### Work request
Going down the data below, set down exactly the line with "s.fc with history" and each line after it through the line with "groups := c.groups.map"; no other lines.

[[ Records shown open ]]

-- ==== Sys2Proof/Machine/Pair.lean ====
section
/-!
DEFINITION. The mirror pair, the copies that its devices hold, restoration and the journal flush region
(spec/13_mirror_pair_consistency.md R371 to R383).
-/

namespace Sys2Proof.Machine

/-! ### Records as the partner holds them (T13.4, T13.5) -/

/-- The record is a ledger slot: its STATE is not 0 where a command record has reserved zeros. -/
def isSlot (b : Bytes) : Bool := fieldBytes b 15 1 / 64 ≠ 0

/-- Journal index of a record. -/
def recIdx (b : Bytes) : Nat := if isSlot b then fieldBytes b 24 8 else fieldBytes b 56 8

/-- The command of a journal record (T13.4). -/
def cmdOf (b : Bytes) : Cmd :=
  let f := fieldBytes b 42 1
  { jidx := fieldBytes b 56 8, seq := fieldBytes b 48 8, queue := fieldBytes b 46 2, opcode := fieldBytes b 44 2
    ctx := fieldBytes b 43 1, guarded := bitOf f 7, tries := bitsOf f 6 5, port := bitsOf f 4 4, flags := bitsOf f 3 0
    tAccept := fieldBytes b 28 8, params := byteSlice b 64 (fieldBytes b 36 4), accepted := true }

/-- An outcome as a ledger slot and its key (T13.5, T12.7). -/
def slotOfBytes (b : Bytes) : Nat × Slot :=
  let d := byteSlice b 32 32
  (slotKey (fieldBytes d 12 2) (fieldBytes b 16 8),
   { applied := decide (fieldBytes b 15 1 / 64 = 2), jidx := fieldBytes b 24 8, seq := fieldBytes b 16 8, done := d })

/-- A record enters a held copy: an outcome takes the place of its command's record and of the slot's older outcome. -/
def holdCopy (l : List Bytes) (b : Bytes) : List Bytes :=
  (l.filter (fun a => recIdx a ≠ recIdx b && !(isSlot a && isSlot b && (slotOfBytes a).1 = (slotOfBytes b).1))) ++ [b]

/-! ### Taking control state (T13.6, R376, R378, R383) -/

/-- A page of a restored object: it maps to its committed tiles in the device's own deep tier, else its contents are lost (R365,
R378). A tile that no stripe committed, or that the map marks, is poisoned, and its sources are to be asked. Placement is not
held (T13.6): the page counts against its owner's quota (DESIGN CHOICE, log 33). -/
def rebuildPage (s : State) (own : Bool) (o p : Nat) : Page :=
  let have_ (t : Nat) : Bool := (mapFind s.deep.map (tileKey o p t)).isSome
  if own && (List.range 32).any have_ then
    let bad := BitVec.ofNat 32 (listMask ((List.range 32).filter (fun t => !have_ t || s.deep.poisoned.contains (tileKey o p t))))
    { loc := .deep, flash := true, bad := bad, unasked := bad }
  else Page.lost {}

def rebuildObject (s : State) (own : Bool) (o : Nat) (x : Object) : Object :=
  { x with pages := (List.range x.count).map (fun p => (p, rebuildPage s own o p)) }

/-- An arbiter that starts from its table (R222, R225). -/
def Arbiter.fresh (x : Arbiter) : Arbiter :=
  { x with budget := x.table, borrow := x.tableBorrow, used := [], slots := 0, ptr := 0, counters := [] }

/-- A command record as it waits for its replay. The loss of power is taken to have interrupted its run (R385, R409): the
record does not say whether a run had begun (T13.4; DEDUCED, log 33). -/
def Cmd.waits (c : Cmd) (flush : Bool) : Cmd :=
  { c with started := false, accepted := true, waitFrom := none, done := none, mirror := false, flush := flush
           tries := min 3 (c.tries + 1) }

/-- The ledger with the slots of the commands of a ring, and each queue's next sequence number from it (R383). -/
def ledgerWith (ring : List Cmd) (l : FMap Slot) : FMap Slot :=
  ring.foldl (fun m c => mapInsert m (slotKey c.queue c.seq) { jidx := c.jidx, seq := c.seq }) l

def nextSeq (l : FMap Slot) (q : Nat) : Nat :=
  (l.filter (fun kv => kv.1 / 4096 = q)).foldl (fun n kv => max n (kv.2.seq + 1)) 1

/-- Take a journal and a ledger: every command that is not applied waits for its replay. -/
def takeJournal (ring : List Cmd) (ledger : FMap Slot) (next : Nat) (s : State) : State :=
  { s with jr := { s.jr with
      ring := ring, ledger := ledger, waiting := [], stripe := [], first := []
      next := ledger.foldl (fun n kv => max n (kv.2.jidx + 1)) next
      due := ring.foldl (fun l c => insertAsc c.jidx l) [] } }

/-- Units, contexts, objects, groups, budgets and the settings of ranks above 4 (R356). -/
def takeUnits (c : Control) (s : State) : State :=
  let s := cacheFlush (List.range 320) (fun _ => true) s
  let s := { s with
    dev := { s.dev with scratch := c.scratch, wvLog2 := c.wvLog2, wvThresh := c.wvThresh, kept := true }
    fc := { s.fc with history := c.history }
    parts := c.parts
    ctxs := c.ctxs.map (fun kv => (kv.1, kv.2.still))
    arbiters := c.arbiters.map (fun kv => (kv.1, kv.2.fresh))
    objects := c.objects.map (fun kv => (kv.1, rebuildObject s (c.serial = s.trust.serial) kv.1 kv.2))
    groups := c.groups.map (fun kv => (kv.1, { kv.2.still with run := none })) }
  let s := (List.range 7).foldl (fun s i =>
    let l := unitsOf s.parts.chan 256 (i + 1)
    if l.isEmpty then s else stratumMod (i + 1) (fun y => { y with logChan := l.headD 0 }) s) s
  groupsOff (((List.range 64).filter (fun n => rodPart s n ≠ 0)).foldl (fun s n => groupsOn n s) s)

/-- The sessions ended with the power: a COLL_RUN of a kind other than GRAD completes with PEER_LOST on its replay. Its record
holds no mark of a run that has begun (T13.4), so every such command is taken to be cut off (R384, R386; DEDUCED, log 33). -/
def endRuns (ring : List Cmd) (s : State) : State :=
  ring.foldl (fun s c => if c.opcode = 0x503 && c.p 59 1 / 16 ≠ 4 then finishJ c.jidx stPeerLost [] s else s) s

/-- A command whose third run the loss of power cut off is not replayed again (R385). -/
def endThird (ring : List Cmd) (s : State) : State :=
  (ring.filter (fun c => 2 < c.tries)).foldl (fun s c =>
    match ringFind s c.jidx with
    | none => s
    | some d => if d.done.isSome then s else if c.ctx ≠ 0 then (contextReset c.ctx none s).2 else finish d stNotReady [] s) s

/-- What a loss of power settles of the commands that a device takes back: runs that lost their sessions, third attempts, and
resets of a target that the power cycle has reset (R366, R385, R386). -/
def settleTaken (ring : List Cmd) (s : State) : State :=
  absorbed (fun _ => true) (fun _ => true) (endThird ring (endRuns ring s))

[[ Records shown closed ]]

### Worked solution
    fc := { s.fc with history := c.history }
    parts := c.parts
    ctxs := c.ctxs.map (fun kv => (kv.1, kv.2.still))
    arbiters := c.arbiters.map (fun kv => (kv.1, kv.2.fresh))
    objects := c.objects.map (fun kv => (kv.1, rebuildObject s (c.serial = s.trust.serial) kv.1 kv.2))
    groups := c.groups.map (fun kv => (kv.1, { kv.2.still with run := none })) }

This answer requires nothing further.